Maybe the best stat for comparing offensive performance between eras is adjusted OPS+. By that measure, Howard is tied for 69th in history at 142 — 42 percent better than the league average hitter. At 143, we find Paul Goldschmidt, Harper, Harmon Killebrew and Eddie Mathews. At 142, Freddie Freeman, and at 141, Ronald Acuña Jr., Chipper Jones and David Ortiz.
If Howard had run into Williams 10 years earlier, who knows what might have been? Ted taught him the value of knowing the strike zone and drawing walks if he didn’t get a whale-able pitch.
“Us dumb hitters,” said Howard, who had more walks than strikeouts in 1969 and ’70 and an OPS close to 1.000 both years. “Too soon old. Too late smart.”

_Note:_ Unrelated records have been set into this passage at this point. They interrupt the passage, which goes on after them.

-- ==== Sys2Proof/Machine/Flags.lean ====
section
/-! DEFINITION. The flags of the part: the sixteen causes, the mask and IRQ (8.1), and the conditions that the blocks compute from
what they hold: effective inhibit, tick supplier, occupancy, the requests at the arbiter. -/

namespace Sys2Proof.Machine

/-- The sixteen causes (8.1.1), in the order of the cause table of R176. -/
inductive Cause where
  | releaseDone
  | releaseFault
  | triggerMissed
  | queueHold
  | holdExpired
  | refusal
  | linkState
  | linkError
  | frameGap
  | inhibitChange
  | eventReceived
  | eventOverrun
  | completionOverrun
  | repeatLate
  | stopReceived
  | timebaseHoldover
  deriving DecidableEq, Repr

/-- A cause's bit in a cause set (R176). -/
def Cause.bit : Cause → Nat
  | .releaseDone => 0
  | .releaseFault => 1
  | .triggerMissed => 2
  | .queueHold => 3
  | .holdExpired => 4
  | .refusal => 5
  | .linkState => 6
  | .linkError => 7
  | .frameGap => 8
  | .inhibitChange => 9
  | .eventReceived => 10
  | .eventOverrun => 11
  | .completionOverrun => 12
  | .repeatLate => 13
  | .stopReceived => 14
  | .timebaseHoldover => 15

/-- The set of this one cause (R176). -/
def Cause.set (c : Cause) : BitVec 16 := 1#16 <<< c.bit

/-- The cause is pending (R150). -/
def State.causePending (s : State) (c : Cause) : Bool := s.report.causes.getLsbD c.bit

/-- Raising a cause: it joins the cause set, where it stays if it is already there (R150). -/
def State.raise (s : State) (c : Cause) : State :=
  { s with report := { s.report with causes := s.report.causes ||| c.set } }

/-- The IRQ output: asserted while a cause is both pending and in the mask, and never while RST is asserted (R152). -/
def State.irq (s : State) : Bool := (s.report.causes &&& s.report.mask != 0) && !s.pins.rst

/-- Effective inhibit is set while the source set is not empty (R137). -/
def InhibitSet.any (i : InhibitSet) : Bool := i.link || i.linkLoss || i.pin || i.host

/-- Effective inhibit (R137). -/
def State.inhibited (s : State) : Bool := s.inhibit.sources.any

/-- The supplier of ticks by tick source and link state (R123). -/
def supplierFor (source : TickSource) (link : LinkState) : TickSource :=
  if source = .linkRef ∧ link = .up then .linkRef else .localRef

/-- The time stamp of an event taken now (R130). -/
def State.now (s : State) : Stamp := ⟨s.time.generation, s.time.counter⟩

/-- An upstream cycle is unanswered: the held write, or the host path's cycle (1.1.1). -/
def State.upstreamBusy (s : State) : Bool := s.queue.held.isSome || s.upstream.host.isSome

/-- The engine's request waits at the arbiter (R91). -/
def State.engineWaiting (s : State) : Bool :=
  match s.engine.phase with
  | .running _ _ .waiting => true
  | _ => false

/-- The host request waits at the arbiter (R91). -/
def State.hostWaiting (s : State) : Bool :=
  match s.upstream.host with
  | some h => h.claim == .waiting
  | none => false

/-- The entry belongs to the group's batch (2.2.3). -/
def Entry.inBatch (g : GroupId) (e : Entry) : Bool := e.group == g && e.part == .batch

/-- The entry belongs to the group's collecting part (2.2.3). -/
def Entry.inCollecting (g : GroupId) (e : Entry) : Bool := e.group == g && e.part == .collecting

/-- The group's entries, in queue order (R22). -/
def State.entriesOf (s : State) (g : GroupId) : List Entry := s.queue.entries.filter (fun e => e.group == g)

/-- The group's batch, in queue order (2.2.3). -/
def State.batchOf (s : State) (g : GroupId) : List Entry := s.queue.entries.filter (Entry.inBatch g)

/-- The group's entry count (R49). -/
def State.entryCount (s : State) (g : GroupId) : Nat := s.queue.entries.countP (fun e => e.group == g)

/-- The group's batch entries queued (R49). -/
def State.batchCount (s : State) (g : GroupId) : Nat := s.queue.entries.countP (Entry.inBatch g)

/-- The group's collecting count (R49). -/
def State.collectingCount (s : State) (g : GroupId) : Nat := s.queue.entries.countP (Entry.inCollecting g)

/-- Space exists for a group: a free place in the queue, and an entry count below its quota (R24). -/
def State.spaceFor (s : State) (g : GroupId) : Bool :=
  decide (s.queue.entries.length < Config.queuePlaces) && decide (s.entryCount g < s.groups[g].config.quota)

/-- The bad count of the quality history (R106). -/
def Link.badCount (l : Link) : Nat := l.history.countP (fun good => !good)

end Sys2Proof.Machine
end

Perhaps Howard never quite understood the impact he had on young Washington fans. If you were between age 7 and 21 when the Nats absconded for Texas, then you were still no older than 54 when the Expos moved to Washington. Those fans, and their children and grandchildren, became part of the next fan base that saw true superstars and a parade.
During the 33 years when D.C. did not have a franchise, the Hondo fans and those white seats were a core piece of what kept Washington fighting to get another team. That Frank chose to live here, as part of the community, added to the sense that baseball was gone but not forgotten.
Frank Howard never thought of himself as a symbol. But for many, he was. Just two weeks ago, at a surprise birthday party for a friend, a man was introduced to me this way: “He saw the white-seat homer to center field in person. I bet you two have things to talk about.”